Professional Documents
Culture Documents
Leo Sutrisno
Belajar, dalam keadaan yang sesungguhnya, merupakan suatu aktivitas seseorang yang
spontan. Belajar lebih merupakan suatu proses aktif mencari sesuatu dari pada menerima
penjelasan dari orang lain dengan pasif. Karena itu, sumber-sumber yang memfasilitasi
proses belajar menjadi sesuatu yang mendasar. Memfasilitasi berarti ‘membuat lebih
mudah’. Memfasilitasi belajar berarti ‘membuat belajar menjadi lebih mudah
(dilaksanakan)’.
Mari kita simak ‘pembicaraan’ dua orang siswa kelas 4 SD yang berasal dari dua sekolah
yang berbeda berikut ini.
‘Kami tadi di sekolah asyiiik’
‘Kerja apa?’
‘Itu, membuat air mancur dari botol aqua. Asyik, air bisa naik, memancar ke atas’.
‘Nyamanlah, kau’
Penggal obrolan ini memperlihatkan bahwa, sesungguhnya siswa lebih senang melakukan
suatu aktivitas tertentu dalam belajar IPA ketimbang duduk manis mendengarkan
penjelasan dari para gurunya. Sebaliknya, dalam perjalanan dari sekolah ke sekolah
menemukan banyak pembelajaran IPA yang dilakukan guru adalah asyik menjelaskan
(baca: membacakan) atau membuatkan catatan di papan tulis dan siswanya duduk manis
(baca: diam bagai patun) menyimak atau sibuk mencatat.
Ada dua alasan yang sering disampaikan para guru. Pertama, kekurangan ‘fasilitas’.
Tidak memiliki laboratorium. Kurang dana dsb. Kedua, kekurangan waktu. Materi yang
harus ‘diajarkan’ banyak.
Sesungguhnya, banyak alat dan benda di sekitar kita yang dapat kita pungut menjadi alat-
alat laboratorium IPA. Cermin bekas dapat menjadi alat melihat spectrum cahaya dan
peristiwa interferensi jika lapisan belakangnya digores dengan pisau silet yang masih
tajam. Goresan itu akan menghasilkan celah sempit yang mampu menghasilkan pristiwa
difraksi cahaya. Kancing baju ‘cetit’ logam, sepotong jarum, dan sebuah pisau silet bekas
dapat disusun menjadi ‘meter listrik’ untuk berbagai percobaan electromagnet. Batu-
batuan yang di pungut para siswa ketika berjalan ke sekolah dapat dijadikan suatu koleksi
batu-batuan. Pendek kata dengan mendorong kreativitas siswa dan orang tua mereka para
guru dapat membuat laboratorium sains yang murah meriah berbahan dasar barang bekas
serta local. Kaleng bekas minuman sangat banyak manfaatnya. Dapat pengganti beaker
glass, bisa juga, jika di lubangi bagian bawahnya, dipakai untuk ‘pot’ tanaman untuk
menumbuhkan benih dsb. Kertas warman hitan atau kertas karbon yang dilubangi atau
ditempeli gambar bintang temple yang dapat dibeli di mall, dapat dipakai sebagai peta
bintang. Dsb. Sebagai penghargaan, nama-nama mereka dapat dituliskan pada alat dan
bahan yang mereka sumbangkan. Sudah barang tentu di pasar sudah banyak tersedia kit
alat-alat IPA yang siap dikirim ke sekolah-sekolah yang membelinya.

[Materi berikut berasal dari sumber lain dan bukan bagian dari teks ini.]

/-- The barriers that a hart's retirement completes, on its core, its group and its die. -/
def settleBars (s : State) (gid die : Nat) : State :=
  match s.groups.get? gid with
  | none => s
  | some g => match s.kernels.get? g.kernel with
    | none => s
    | some k =>
      let parties (i : Nat) : Nat := gbarParties s gid g k (i % 8192 / 32) (i / 8192) (i / 8192)
      let s := s.setGroup gid { g with bars := completeBars parties g.bars }
      s.setKernel g.kernel { k with bars := k.bars.map fun (i, b) =>
        if i % 8192 / 32 = 3 ∧ i / 8192 ≠ die then (i, b)
        else (i, if b.count ≠ 0 ∧ b.count = parties i then { count := 0, phase := !b.phase } else b) }

/-- The hart or sequencer at a place becomes RETIRED, and leaves the participants of every barrier. -/
def retireHart (s : State) (k : Nat) : State :=
  let h := s.hart k
  match s.groups.get? h.group with
  | none => s
  | some g =>
    let n := memberNo g k h
    let s := setMember s h.group n { g.members.getD n {} with at_ := .retired, fin := h.finMark }
    let s := s.modHart k fun h => { h with life := .retired, preempt := false, exiting := false, monitor := none }
    let s := settleGroup (settleBars s h.group (k / 9 / 64)) h.group
    match s.kernels.get? g.kernel with
    | some kk => settleCtx s kk.ctx
    | none => s

/-- A v register of the hart at a place is empty through a register-bound transfer in flight. -/
def boundInFlight (s : State) (k : Nat) : Bool :=
  s.ctxs.any fun p => p.2.xfer.any fun q => q.2.ops.any fun o =>
    o.hart == some k && (o.regs &&& ~~~(s.hart k).full) != 0

/-- GEXIT (17 R389). -/
def execGexit (s : State) : Out :=
  match s.cur with
  | some (.hart k) =>
    let h := s.hart k
    let wait (l : Life) : Out := .next (s.modHart k fun h => { h with life := l, exiting := true })
    if isSeqPlace k then (if (s.core (k / 9)).job.isSome then wait .waiting else .next (retireHart s k))
    else if h.busyRegs = true ∨ boundInFlight s k = true then wait .stalled
    else .next (retireHart s k)
  | _ => .fault .noAgent

/-- A double trap (04 R120, 14 R347, R360): the fetch of the first handler instruction at S.TVEC failed with a
cause. The context is FAULTED, and so is the kernel (16 R377). In a group that is being pre-empted that member is
RETIRED, and the rest park (14 R361). -/
def doubleTrap (s : State) (k fcause : Nat) : State :=
  let h := s.hart k
  match h.entering, s.groupOf h with
  | some (cause, resume), some (g, kk) =>
    let s := faultRecord s kk.ctx (record4 (1 + kk.ctx * 2 ^ 16 + hartId k * 2 ^ 32)
      (cause.toNat + fcause * 2 ^ 16) resume.toNat h.s.tvec.toNat)
    let s := match s.ctxs.get? kk.ctx with
      | some cx => if cx.state = .resident ∨ cx.state = .runnable then setCtxState s kk.ctx .faulted else s
      | none => s
    if g.state = .parking then
      kernelFaultBut (some h.group) (retireHart s k) g.kernel 4 g.tile (k / 9)
    else kernelFault s g.kernel 4 g.tile (k / 9)
  | _, _ => s

/-! ## Core records (14 R351, R354) -/

/-- An operation that has not ended, and can go on, has a destination in a scratchpad of these cores (08 R226). One that
waits for the resumption of a parked hart cannot, and waits with it (DESIGN CHOICE, log 38). -/
def xferInto (s : State) (c : Nat) (cores : List Nat) : Bool :=
  match s.ctxs.get? c with
  | none => false
  | some cx => cx.xfer.any fun q => q.2.ops.any fun o =>
      !xferStuck s c q.2.ops 32 o && o.fail.isNone && o.hart.isNone && (xferWrites s c o).any fun p =>
          cores.any fun x => decide (p.1 < coreBase x + 0x8_0000) && decide (coreBase x < p.1 + p.2)
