/-- The checks of a bank kernel but for its code. -/
def bankRecordOk (s : State) (k : Kernel) : Bool :=
  let ns := recField k 0x80 0 3
  k.levels == 0 && k.gsize == 0 && recField k 0 14 3 == 0 && k.spad == 0 && k.entry == 0 && k.seqEntry == 0 &&
    recField k 0xF8 0 32 == 0 && decide (1 ≤ ns) && decide (ns ≤ 4) && decide (k.bufN ≤ 64) &&
    decide (1 ≤ k.codeLen) && recField k 0x80 25 39 == 0 && recField k 0x88 0 3 == 0 &&
    recField k 0x90 32 32 == 0 && decide (recField k 0x90 0 9 < k.codeLen) && decide (recField k 0x90 16 9 < k.codeLen) &&
    (List.range ns).all (fun i => recField k (0x98 + 8 * i) 32 32 == 0 && recField k (0x98 + 8 * i) 9 7 == 0) &&
    k.streamDecls.all (fun d => decide (d.1 < s.variant.towers)) &&
    k.declared.all (bankLive s) && k.declared.eraseDups.length == k.declared.length && (List.range 8).all (heldOk s k)

/-- Copy the code words of a bank kernel (18 R473), for the admission that reads them: the words and the physical
addresses of counted lines, or why not. -/
def copyCode (s : State) (who c : Nat) (prv : Bool) (va : Word) : Nat → Except XStop (List (BitVec 64) × List Nat)
  | 0 => .ok ([], [])
  | n + 1 =>
    match engAddr s who c 0 prv va .load with
    | .error e => .error e
    | .ok (.plain pa cnt) =>
      if (List.range 8).any fun i => engBad s who (pa + i) then .error (.fault cUncorrectable va)
      else
        match copyCode s who c prv (va + 8) n with
        | .error e => .error e
        | .ok (ws, ps) =>
          .ok (BitVec.ofNat 64 (ofBytes ((List.range 8).map fun i => engByte s who (pa + i))) :: ws, if cnt then pa :: ps else ps)
    | .ok _ => .error (.fault cAccess va)

/-! ## Admission (15 R365, R366; 16 R374, R377) -/

/-- The dependence waits in use: index, handle and number. -/
def Kernel.waits (k : Kernel) : List (Nat × Nat × Nat) :=
  ((List.range 4).map fun w => (w, recField k (0x40 + 16 * w) 0 16, recField k (0x48 + 16 * w) 0 64)).filter fun p => p.2.2 != 0

/-- The bindings that the waits on kind-3 handles keep from when they issue, at the record's first look (11 R307). -/
def Kernel.issueWaits (k : Kernel) (s : State) (m : NatMap (Option (Nat × Nat))) : NatMap (Option (Nat × Nat)) :=
  k.waits.foldl (fun m w =>
    if w.2.1 / 4096 = 3 ∧ (m.get? w.1).isNone = true then m.set w.1 (waitBinding s k.ctx w.2.1) else m) m

/-- What a wait sees (15 R366); none where TLWAIT refuses its handle. -/
def Kernel.waitSees (k : Kernel) (s : State) (m : NatMap (Option (Nat × Nat))) (w : Nat × Nat × Nat) : Option TlView :=
  (tlView s k.ctx none w.2.1).map fun v =>
    match m.get? w.1 with
    | some (some b) => bindingView s b
    | some none => ⟨2 ^ 64 - 1, []⟩
    | none => v

/-- The waits that name a handle TLWAIT refuses. -/
def Kernel.badWait (k : Kernel) (s : State) : Bool := k.waits.any fun w => (tlView s k.ctx none w.2.1).isNone

/-- A wait that has faulted. -/
def Kernel.faultedWait (k : Kernel) (s : State) (m : NatMap (Option (Nat × Nat))) : Option (Nat × Nat) :=
  (k.waits.find? fun w => match k.waitSees s m w with | some v => v.faulted.any (· ≤ w.2.2) | none => false).map (·.2)

/-- A wait still unmet. -/
def Kernel.unmet (k : Kernel) (s : State) (m : NatMap (Option (Nat × Nat))) : Bool :=
  k.waits.any fun w => match k.waitSees s m w with | some v => decide (v.mark < w.2.2) | none => false

/-- The record at RD leaves the ring with the next kernel number, and becomes a kernel; `admitted` says whether it
counts in ADMITTED (15 R363, R365). -/
def takeRecord (s : State) (c qn : Nat) (admitted : Bool) (k : Kernel) : State × Nat :=
  match s.ctxs.get? c with
  | none => (s, 0)
  | some cx =>
    let q := cx.queues.getD qn {}
    let rd := (q.rd + 1) % q.size
    let adm := if admitted then q.admitted + 1 else q.admitted
    let q' := { q with rd := rd, base := q.base + 1, admitted := adm, levels := q.levels.erase q.rd, waits := [],
                       line := { q.line with last := max q.line.last (q.base + 1) } }
    let s := s.setCtx c { cx with queues := cx.queues.set qn q' }
    let s := physWrite s (q.desc + 0x20) 4 rd
    let s := physWrite s (q.desc + 0x28) 8 adm.toNat
    let kid := s.fresh
    ({ s.setKernel kid k with fresh := kid + 1 }, kid)

/-- A kernel is COMPLETE (16 R377): its watermark may pass its number. -/
def completeKernel (s : State) (kid : Nat) (k : Kernel) : State :=
  let s := (releaseBuf s kid).setKernel kid { k with state := .complete }
  settleCtx (modQueueLine s k.ctx k.queue fun l => l.endNum k.num) k.ctx

/-- The record at RD of a queue as a kernel: nothing where its slot cannot be read (15 R365). -/
def headKernel (s : State) (c qn : Nat) (q : Queue) : Kernel × Bool :=
  let pa := q.ring + 256 * q.rd
  let ok := ((List.range 4).all fun i => physHome s (pa + 64 * i) != .none) && !uncorrectable s pa 256
  ({ ctx := c, queue := qn, num := q.base + 1, prv := q.levels.getD q.rd false,
     record := if ok then BitVec.ofNat 2048 (physRead s pa 256) else 0 }, ok)

/-- A bank kernel is admitted once its code has been copied (16 R374, R377): its streams are bound at once where there
is room, else by TILE_PLACEMENT (log 33). -/
def admitBank (s : State) (c qn : Nat) (k : Kernel) (fail : State → State) : Option State :=
  let who := codeWho c qn
  match copyCode s who c k.prv (BitVec.ofNat 64 (recField k 0x88 0 64)) k.codeLen with
  | .error (.ask a op) => if (s.askPod who a op).pod = s.pod then none else some (s.askPod who a op)
  | .error _ => some (fail s)
  | .ok (code, pas) =>
    let k := { k with code := code }
    let r := takeRecord (countLines (s.leaveAsks who) pas) c qn true k
    match bankRoom r.1 k with
    | none => some r.1
    | some (seqs, buf) => some (bindStreams r.1 r.2 k seqs buf)

/-- What admission makes of the record at RD (15 R365, R366): none where it waits, as a bank kernel does while a remap
step runs on a tower that it names (18 R404). -/
def admitRecord (s : State) (c qn : Nat) (q : Queue) : Option State :=
  let (k, readable) := headKernel s c qn q
  let fail (s : State) : State :=
    let r := takeRecord (s.leaveAsks (codeWho c qn)) c qn false k
    kernelFault r.1 r.2 0 0 0
  if !readable then some (fail s)
  else
    match k.faultedWait s q.waits with
    | some (h, n) =>
      let r := takeRecord (s.leaveAsks (codeWho c qn)) c qn true k
      let s := faultRecord r.1 c (record4 (9 + c * 2 ^ 16 + qn % 2 ^ 16 * 2 ^ 32 + k.handle * 2 ^ 48) h n 0)
      some (kernelFault s r.2 1 0 0)
    | none =>
      if k.unmet s q.waits then none
      else if k.badWait s ∨ recordOk k = false then some (fail s)
      else if k.isBank then
        if remapHolds s k then none
        else if bankRecordOk s k then admitBank s c qn k fail else some (fail s)
      else if hartRecordOk s k = false then some (fail s)
      else
        let r := takeRecord s c qn true k
        some (if k.tiles = 0 then completeKernel r.1 r.2 k else r.1)

/-- The queue as its admission finds it: WR read again where the ring of a host-fed queue is empty (15 R363), and the
waits of the record at RD issued (R366). -/
def lookAgain (s : State) (c qn : Nat) (q : Queue) : Queue :=
  let q := if q.rd = q.wr ∧ q.feed = false then { q with wr := physRead s (q.desc + 0x24) 4 % q.size } else q
  if q.rd = q.wr then q
  else { q with waits := (headKernel s c qn q).1.issueWaits s q.waits }

/-- KERNEL_ADMISSION (15 R365): the record at RD is admitted, or what the look at it has read is kept. -/
def tryKernelAdmission (ctx queue : Nat) (s : State) : Option State :=
  match s.ctxs.get? ctx with
  | none => none
  | some cx => match cx.queues.get? queue with
    | none => none
    | some q =>
      let q' := lookAgain s ctx queue q
      if q.state ≠ .active ∨ schedulerPaused s = true ∨ q'.rd = q'.wr then none
      else
        let s := s.setCtx ctx { cx with queues := cx.queues.set queue q' }
        let s := if q.turn ≠ 0 ∧ nextTile s ctx queue = none then passTurn s (ctx, queue) else s
        match admitRecord s ctx queue q' with
        | some s' => some s'
        | none => if q'.wr = q.wr ∧ q'.waits = q.waits then none else some s
def execKernelAdmission (ctx queue : Nat) (s : State) : Out := comes s (tryKernelAdmission ctx queue s)
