/-- SUSPEND_CONTEXT (14 R347): room is reserved before any request is sent, and every member parks. -/
def execSuspendContext (addr : BitVec 58) (s : State) : Out :=
  finishCmd 3 addr (match ctxAt s (cmdAddr addr) with
    | none => none
    | some (c, cx) =>
      if cx.state ≠ .runnable ∧ cx.state ≠ .resident then none
      else
        (reserveCtx ((ctxGroups s c).foldl unbindGroup s) c).map fun s =>
          let s := ((ctxGroups s c).filter fun g => groupIn s g .running).foldl (requestGroup none false) s
          let s := ((ctxKernels s c).filter fun k => match s.kernels.get? k with
            | some x => x.isBank && x.state == .running | none => false).foldl (fun s k => requestStreams none s k) s
          setCtxState s c .suspended) s

/-- RESUME_CONTEXT (14 R347): the RW fields are read again (R346). -/
def execResumeContext (addr : BitVec 58) (s : State) : Out :=
  finishCmd 4 addr (match ctxAt s (cmdAddr addr) with
    | none => none
    | some (c, cx) =>
      if cx.state ≠ .suspended then none
      else some (setCtxState (s.setCtx c (readDescriptor s cx.desc cx)) c .runnable)) s

/-- CLEAR_CONTEXT_FAULT (14 R347): RESIDENT while a member is still bound. -/
def execClearContextFault (addr : BitVec 58) (s : State) : Out :=
  finishCmd 5 addr (match ctxAt s (cmdAddr addr) with
    | none => none
    | some (c, cx) => if cx.state ≠ .faulted then none else some (settleCtx (setCtxState s c .resident) c)) s

/-- A context's members leave: its groups end, its streams stop with no record at their next row
boundary (14 R347), its kernels are forgotten. -/
def dropMembers (s : State) (c : Nat) : State :=
  let s := (ctxGroups s c).foldl endGroup s
  let ks := ctxKernels s c
  let s := ks.foldl (fun s kid => match s.kernels.get? kid with
    | some k => k.streams.foldl (fun s i =>
        if (s.stream i).isLive ∧ (s.stream i).kernel = kid then haltStream s i else s) (releaseBuf s kid)
    | none => s) s
  { s with kernels := s.kernels.filter (fun p => !ks.contains p.1),
           groups := s.groups.filter fun p => !ks.contains p.2.kernel }

/-- The context of an agent that asks peers (log 59); an orphan's is not known. -/
def askerCtx (s : State) (who : Nat) : Option Nat :=
  if who = orphan then none
  else match who % 4 with
    | 0 => some (s.ctxOf (s.hart (who / 4)))
    | 3 => some (who / 4 / 2 ^ 16)
    | _ => some (who / 4 / 2 ^ 64 / 64)

/-- What a context's agents have asked peers is left. -/
def leaveCtxAsks (s : State) (c : Nat) : State :=
  ((s.pod.filter fun p => askerCtx s p.by_ == some c).map (·.by_)).foldl State.leaveAsks s

/-- DESTROY_CONTEXT (14 R347). -/
def execDestroyContext (addr : BitVec 58) (s : State) : Out :=
  finishCmd 6 addr ((ctxAt s (cmdAddr addr)).map fun (c, _) =>
    let s := setCtxState (dropLams (dropMembers (leaveCtxAsks s c) c) c) c .destroyed
    let s := { s with rotation := s.rotation.filter fun p => p.1 != c }
    match s.ctxs.get? c with
    | some cx => s.setCtx c { cx with xfer := [], lam := [], park := [] }
    | none => s) s

/-- RING_NOTIFY (15 R363). -/
def execRingNotify (addr : BitVec 58) (s : State) : Out :=
  finishCmd 7 addr (match queueAt s (cmdAddr addr) with
    | none => none
    | some (c, qn, q) =>
      if q.feed then none
      else match s.ctxs.get? c with
        | none => none
        | some cx =>
          let q' := { q with wr := physRead s (q.desc + 0x24) 4 % q.size }
          some (s.setCtx c { cx with queues := cx.queues.set qn q' })) s

/-! ## TLBINV (18 R399, R400) -/

/-- The translations that a context's operations keep are dropped: an operation that has not used one translates
again. Output pages of laminations are dropped whole, as R399 lets any entry be. Those of weights that are still to be
read stand in the key of a batch: DONE waits for it (DESIGN CHOICE, log 51). -/
def dropTranslations (cx : Context) (hit : Word → Bool) : Context :=
  let again (b : Option BarCapture) : Option BarCapture := b.map fun b => if hit b.va then { b with again := true } else b
  { cx with xfer := cx.xfer.map (fun (i, ch) => (i, { ch with ops := ch.ops.map fun o => { o with bar := again o.bar } })),
            lam := cx.lam.map fun (i, ch) => (i, { ch with ops := ch.ops.map fun o =>
              { o with bar := again o.bar, outs := [], dropped := o.dropped || (o.admitted && o.result.isEmpty) } }) }

/-- TLBINV is written: ignored while a command runs; ERR where CTX names no context. -/
def tlbinv (c : BitVec 16) (all : Bool) (s : State) : Out :=
  if s.host.tlbdone = false then .next s
  else
    match s.ctxs.get? c.toNat with
    | some cx =>
      if cx.state = .destroyed then
        .next (raiseVector { s with host := { s.host with tlbctx := c, tlball := all, tlberr := true } } 0)
      else
        let page (w : Word) : Nat := w.toNat / 2 ^ 16 % 2 ^ 41
        let hit (w : Word) : Bool := all || page w == page s.host.tlbva
        let mark (p : PodLine) : PodLine :=
          if p.answer.isNone && (askerCtx s p.by_).all (· == c.toNat) then { p with dropped := true } else p
        .next ({ s with
          host := { s.host with tlbctx := c, tlball := all, tlberr := false, tlbdone := false },
          pod := s.pod.map mark }.setCtx c.toNat (dropTranslations cx hit))
    | none => .next (raiseVector { s with host := { s.host with tlbctx := c, tlball := all, tlberr := true } } 0)

def execTlbinvVa (ctx : BitVec 16) (s : State) : Out := tlbinv ctx false s
def execTlbinvAll (ctx : BitVec 16) (s : State) : Out := tlbinv ctx true s

/-- An access by a translation that a TLBINV has dropped is still to be performed: a request to a peer, or a batch that
has to read its weights. Every other is performed at the step that translates it. -/
def droppedWaits (s : State) : Bool :=
  (s.pod.any fun p => p.dropped && p.answer.isNone) ||
    s.ctxs.any fun c => c.2.lam.any fun ch => ch.2.ops.any fun o => o.dropped

/-- TLBINV_DONE (18 R400). -/
def tryTlbinvDone (s : State) : Option State :=
  if s.host.tlbdone = true ∨ droppedWaits s = true then none
  else some (raiseVector { s with host := { s.host with tlbdone := true } } 0)
def execTlbinvDone (s : State) : Out := comes s (tryTlbinvDone s)

/-! ## Access counters (18 R402) -/

def execAcctrSelect (s : State) : Out :=
  .next { s with host := { s.host with acclear := false, account := s.counters.getD s.host.acfrm.toNat 0 } }

def execAcctrClear (s : State) : Out :=
  .next { s with counters := s.counters.erase s.host.acfrm.toNat, host := { s.host with acclear := true, account := 0 } }

/-! ## The remap step (18 R404, R405) -/

/-- Whether a running bank kernel holds a row of a tower below a floor. -/
def heldBelow (s : State) (t floor : Nat) : Bool :=
  s.kernels.any fun p => p.2.state == .running && p.2.isBank && (List.range 8).any fun r =>
    let o := 0xB8 + 8 * r
    recField p.2 o 0 64 != 0 && recField p.2 o 0 3 == t && decide (recField p.2 o 12 12 < floor)

/-- A REMAP write: ignored while a step runs, refused with ERR, or the step starts with MOVING set. Fields that the
step does not use stay. -/
def startRemap (s : State) (mask word : BitVec 26) (tower : Nat) (ok : Bool) : Out :=
  if s.host.remapBusy then .next s
  else
    let h := { s.host with remap := (s.host.remap &&& ~~~mask) ||| word }
    if ok then .next ({ s with host := { h with remapErr := false, remapBusy := true } }.modTower tower fun x =>
      { x with moving := true })
    else .next (raiseVector { s with host := { h with remapErr := true } } 0)

/-- REMAP_RETIRE_BANK. -/
def execRemapRetireBank (tower : BitVec 3) (pc : BitVec 6) (bank : BitVec 4) (s : State) : Out :=
  let x := s.tower tower.toNat
  startRemap s 0x3FFF (BitVec.ofNat 26 (tower.toNat + pc.toNat * 2 ^ 4 + bank.toNat * 2 ^ 10)) tower.toNat
    (decide (tower.toNat < s.variant.towers) && x.isLive pc.toNat bank.toNat && decide (1 < x.live))

/-- REMAP_SET_FLOOR. -/
def execRemapSetFloor (tower : BitVec 3) (floor : BitVec 12) (s : State) : Out :=
  startRemap s 0x3FFC00F (BitVec.ofNat 26 (tower.toNat + 2 ^ 3 + floor.toNat * 2 ^ 14)) tower.toNat
    (decide (tower.toNat < s.variant.towers) && decide (1 ≤ floor.toNat) && decide (floor.toNat ≤ 3072) &&
      !heldBelow s tower.toNat floor.toNat)

/-- Where the byte of a spread row of tower `t` goes when the list of live banks changes (18 R405): unchanged
outside the spread rows; none above the new C_t and in a retired bank. -/
def moveKey (t : Nat) (x y : Tower) (a : Nat) : Option Nat :=
  let row := bitsAt a 13 12
  if a < 2 ^ 47 ∨ 2 ^ 47 + 2 ^ 40 ≤ a ∨ bitsAt a 37 3 ≠ t ∨ row = 0 ∨ x.floor ≤ row then some a
  else
    let l := 64 * bitsAt a 27 4 + bitsAt a 31 6
    if x.retired.contains l then none
    else
      let i := l - (x.retired.filter (· < l)).length
      let j := 32 * (4 * (row - 1) + bitsAt a 25 2) + bitsAt a 8 5
      let off := 256 * (j * x.live + i) + a % 256
      if off < y.spread then some (spreadKey y t off) else none

/-- Move the data of a tower's spread region: bytes, uncorrectable units, monitors, and what transfers keep. -/
def moveSpread (s : State) (t : Nat) (x y : Tower) : State :=
  let mv := moveKey t x y
  let watch (m : Monitor) : Option Monitor := (mv (64 * m.line)).map fun l => { m with line := l / 64 }
  let kept (o : XferOp) : XferOp := { o with old := o.old.filterMap fun p => (mv p.1).map fun k => (k, p.2) }
  let chan (ch : Channel) : Channel := { ch with ops := ch.ops.map kept }
  { s with
    mem := s.mem.foldl (fun m c => match mv c.1 with | some k => memWrite m k c.2 | none => m) [],
    bad := s.bad.foldl (fun l u => match mv u with | some k => insertNat l k | none => l) [],
    harts := s.harts.map (fun (k, h) => (k, { h with monitor := h.monitor.bind watch })),
    ctxs := s.ctxs.map (fun (c, cx) => (c, { cx with xfer := cx.xfer.map (fun (i, ch) => (i, chan ch)) })) }

/-- REMAP_DONE (18 R405): a retirement waits until no stream holds the bank. -/
def tryRemapDone (s : State) : Option State :=
  let w := s.host.remap.toNat
  let t := w % 8
  let x := s.tower t
  let fin (s : State) : Option State := some (raiseVector { s with host := { s.host with remapBusy := false } } 0)
  if s.host.remapBusy = false then none
  else if bitsAt w 3 1 = 0 then
    let pc := bitsAt w 4 6
    let b := bitsAt w 10 4
    if (s.bank (1024 * t + 16 * pc + b)).owner.isSome then none
    else
      let y := { x with retired := insertNat x.retired (64 * b + pc), moving := false }
      fin ((moveSpread s t x y).setTower t y)
  else fin (s.setTower t { x with floor := bitsAt w 14 12, moving := false })
def execRemapDone (s : State) : Out := comes s (tryRemapDone s)

/-! ## HOSTERR, PODID (19 R408) -/

def execHosterrClear (s : State) : Out := .next { s with host := { s.host with unmapped := false } }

Kalau kita ingin membangun masyarakat madani para siswa kita tentu dilatih hidup
dalam suasana demokratis, termasuk di sekolah. Pengetahuan yang mereka pelajari bukan
merupakan sesuatu yang tabu untuk dikritisi. Pengetahuan ilmiah merupakan penjelasan
yang terbaik saat itu yang setiap kali siap untuk dipertanyakan bahkan mungkin diubah.
Kebenaran ini diperoleh dari pengamatan yang tepat sasaran, dengan menggunakan
prosedur yang benar dan dianalisis dengan penalaran yang sahih. Kemampuan
mempertanyakan ‘kebenaran’ ilmiah akan muncul jika yang bersangkutan mendapat
latihan yang panjang untuk melakukan itu. Latikan mengamati. Latihan memilih
prosedur. Latihan mengolak]h dan menganalisis data dan informasi. Dan latihan membuat
kesimpulan yang betul. Semuanya itu dapat terjadi jika para siswa diberi kesempatan
yang lebih banyak dari sekedar mendengarkan penjelasan guru, membaca buku ajar dan
menyalin catatan yang dibuat guru di papan tulis. Semoga!